Aim of the exercise: Return the lines of the data below exactly. Start at the first and end with the line containing "l).vioLog = b.vioLog".

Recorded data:
Content starts

@[simp] theorem Block.setLine_fields (b : Block) (r p : Nat) (l : Option HeldLine) :
    (b.setLine r p l).cycle = b.cycle ∧ (b.setLine r p l).timeBase = b.timeBase ∧ (b.setLine r p l).rtcBase =
    b.rtcBase ∧ (b.setLine r p l).rtcAt = b.rtcAt ∧ (b.setLine r p l).free = b.free ∧ (b.setLine r p l).stamp =
    b.stamp ∧ (b.setLine r p l).regs = b.regs ∧ (b.setLine r p l).scratch = b.scratch ∧ (b.setLine r p l).ledger =
    b.ledger ∧ (b.setLine r p l).loopMem = b.loopMem ∧ (b.setLine r p l).planMem = b.planMem ∧ (b.setLine r p
    l).stackMem = b.stackMem ∧ (b.setLine r p l).descs = b.descs ∧ (b.setLine r p l).rings = b.rings ∧ (b.setLine r
    p l).items = b.items ∧ (b.setLine r p l).calls = b.calls ∧ (b.setLine r p l).queues = b.queues ∧ (b.setLine r p
    l).baselines = b.baselines ∧ (b.setLine r p l).winBuf = b.winBuf ∧ (b.setLine r p l).pathM = b.pathM ∧
    (b.setLine r p l).pathI = b.pathI ∧ (b.setLine r p l).hostOut = b.hostOut ∧ (b.setLine r p l).latches =
    b.latches ∧ (b.setLine r p l).evlog = b.evlog ∧ (b.setLine r p l).orderEvents = b.orderEvents ∧ (b.setLine r p
    l).vioLog = b.vioLog ∧ (b.setLine r p l).sessions = b.sessions ∧ (b.setLine r p l).sramBad = b.sramBad ∧
    (b.setLine r p l).sfuSlots = b.sfuSlots ∧ (b.setLine r p l).sfuLoads = b.sfuLoads ∧ (b.setLine r p l).measures =
    b.measures ∧ (b.setLine r p l).dram = b.dram ∧ (b.setLine r p l).dramGen = b.dramGen ∧ (b.setLine r p l).fills =
    b.fills ∧ (b.setLine r p l).pillars = b.pillars ∧ (b.setLine r p l).spareMap = b.spareMap ∧ (b.setLine r p
    l).ops = b.ops ∧ (b.setLine r p l).opSeq = b.opSeq ∧ (b.setLine r p l).bnkFault = b.bnkFault ∧ (b.setLine r p
    l).blus = b.blus ∧ (b.setLine r p l).spareMarks = b.spareMarks ∧ (b.setLine r p l).jobKeys = b.jobKeys ∧
    (b.setLine r p l).txCtr = b.txCtr ∧ (b.setLine r p l).rxCtr = b.rxCtr ∧ (b.setLine r p l).peerOut = b.peerOut ∧
    (b.setLine r p l).reqId = b.reqId ∧ (b.setLine r p l).attach = b.attach ∧ (b.setLine r p l).nextSid = b.nextSid
    ∧ (b.setLine r p l).spdmOut = b.spdmOut ∧ (b.setLine r p l).ideKeys = b.ideKeys ∧ (b.setLine r p l).bifurcated =
    b.bifurcated ∧ (b.setLine r p l).dawnWidth = b.dawnWidth ∧ (b.setLine r p l).bundles = b.bundles ∧ (b.setLine r
    p l).bundleJobs = b.bundleJobs ∧ (b.setLine r p l).zeroising = b.zeroising ∧ (b.setLine r p l).norOrders =
    b.norOrders ∧ (b.setLine r p l).norArm = b.norArm ∧ (b.setLine r p l).fwRun = b.fwRun ∧ (b.setLine r p
    l).fwCopies = b.fwCopies ∧ (b.setLine r p l).fwStarted = b.fwStarted ∧ (b.setLine r p l).fwJob = b.fwJob ∧
    (b.setLine r p l).fwNext = b.fwNext ∧ (b.setLine r p l).seqs = b.seqs ∧ (b.setLine r p l).beat = b.beat ∧
    (b.setLine r p l).shelfOut = b.shelfOut ∧ (b.setLine r p l).i3cAddr = b.i3cAddr ∧ (b.setLine r p l).straps =
    b.straps ∧ (b.setLine r p l).domQueue = b.domQueue ∧ (b.setLine r p l).seals = b.seals ∧ (b.setLine r p
    l).sealing = b.sealing ∧ (b.setLine r p l).twilight = b.twilight ∧ (b.setLine r p l).found = b.found ∧
    (b.setLine r p l).intact = b.intact ∧ (b.setLine r p l).replayed = b.replayed ∧ (b.setLine r p l).reissued =
    b.reissued ∧ (b.setLine r p l).heldBack = b.heldBack ∧ (b.setLine r p l).dawnAt = b.dawnAt ∧ (b.setLine r p
    l).stringsTested = b.stringsTested ∧ (b.setLine r p l).failedParts = b.failedParts ∧ (b.setLine r p
    l).stringEnergy = b.stringEnergy ∧ (b.setLine r p l).mrstHeld = b.mrstHeld ∧ (b.setLine r p l).supplyOk =
    b.supplyOk ∧ (b.setLine r p l).alarms = b.alarms ∧ (b.setLine r p l).sources = b.sources ∧ (b.setLine r p
    l).aonLost = b.aonLost ∧ (b.setLine r p l).cell = b.cell ∧ (b.setLine r p l).orderAt = b.orderAt ∧ (b.setLine r
    p l).testedDies = b.testedDies ∧ (b.setLine r p l).clrPend = b.clrPend ∧ (b.setLine r p l).life = b.life := by
  repeat' apply And.intro
  all_goals rfl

Content ends

Result for this task:
@[simp] theorem Block.setLine_fields (b : Block) (r p : Nat) (l : Option HeldLine) :
    (b.setLine r p l).cycle = b.cycle ∧ (b.setLine r p l).timeBase = b.timeBase ∧ (b.setLine r p l).rtcBase =
    b.rtcBase ∧ (b.setLine r p l).rtcAt = b.rtcAt ∧ (b.setLine r p l).free = b.free ∧ (b.setLine r p l).stamp =
    b.stamp ∧ (b.setLine r p l).regs = b.regs ∧ (b.setLine r p l).scratch = b.scratch ∧ (b.setLine r p l).ledger =
    b.ledger ∧ (b.setLine r p l).loopMem = b.loopMem ∧ (b.setLine r p l).planMem = b.planMem ∧ (b.setLine r p
    l).stackMem = b.stackMem ∧ (b.setLine r p l).descs = b.descs ∧ (b.setLine r p l).rings = b.rings ∧ (b.setLine r
    p l).items = b.items ∧ (b.setLine r p l).calls = b.calls ∧ (b.setLine r p l).queues = b.queues ∧ (b.setLine r p
    l).baselines = b.baselines ∧ (b.setLine r p l).winBuf = b.winBuf ∧ (b.setLine r p l).pathM = b.pathM ∧
    (b.setLine r p l).pathI = b.pathI ∧ (b.setLine r p l).hostOut = b.hostOut ∧ (b.setLine r p l).latches =
    b.latches ∧ (b.setLine r p l).evlog = b.evlog ∧ (b.setLine r p l).orderEvents = b.orderEvents ∧ (b.setLine r p
    l).vioLog = b.vioLog ∧ (b.setLine r p l).sessions = b.sessions ∧ (b.setLine r p l).sramBad = b.sramBad ∧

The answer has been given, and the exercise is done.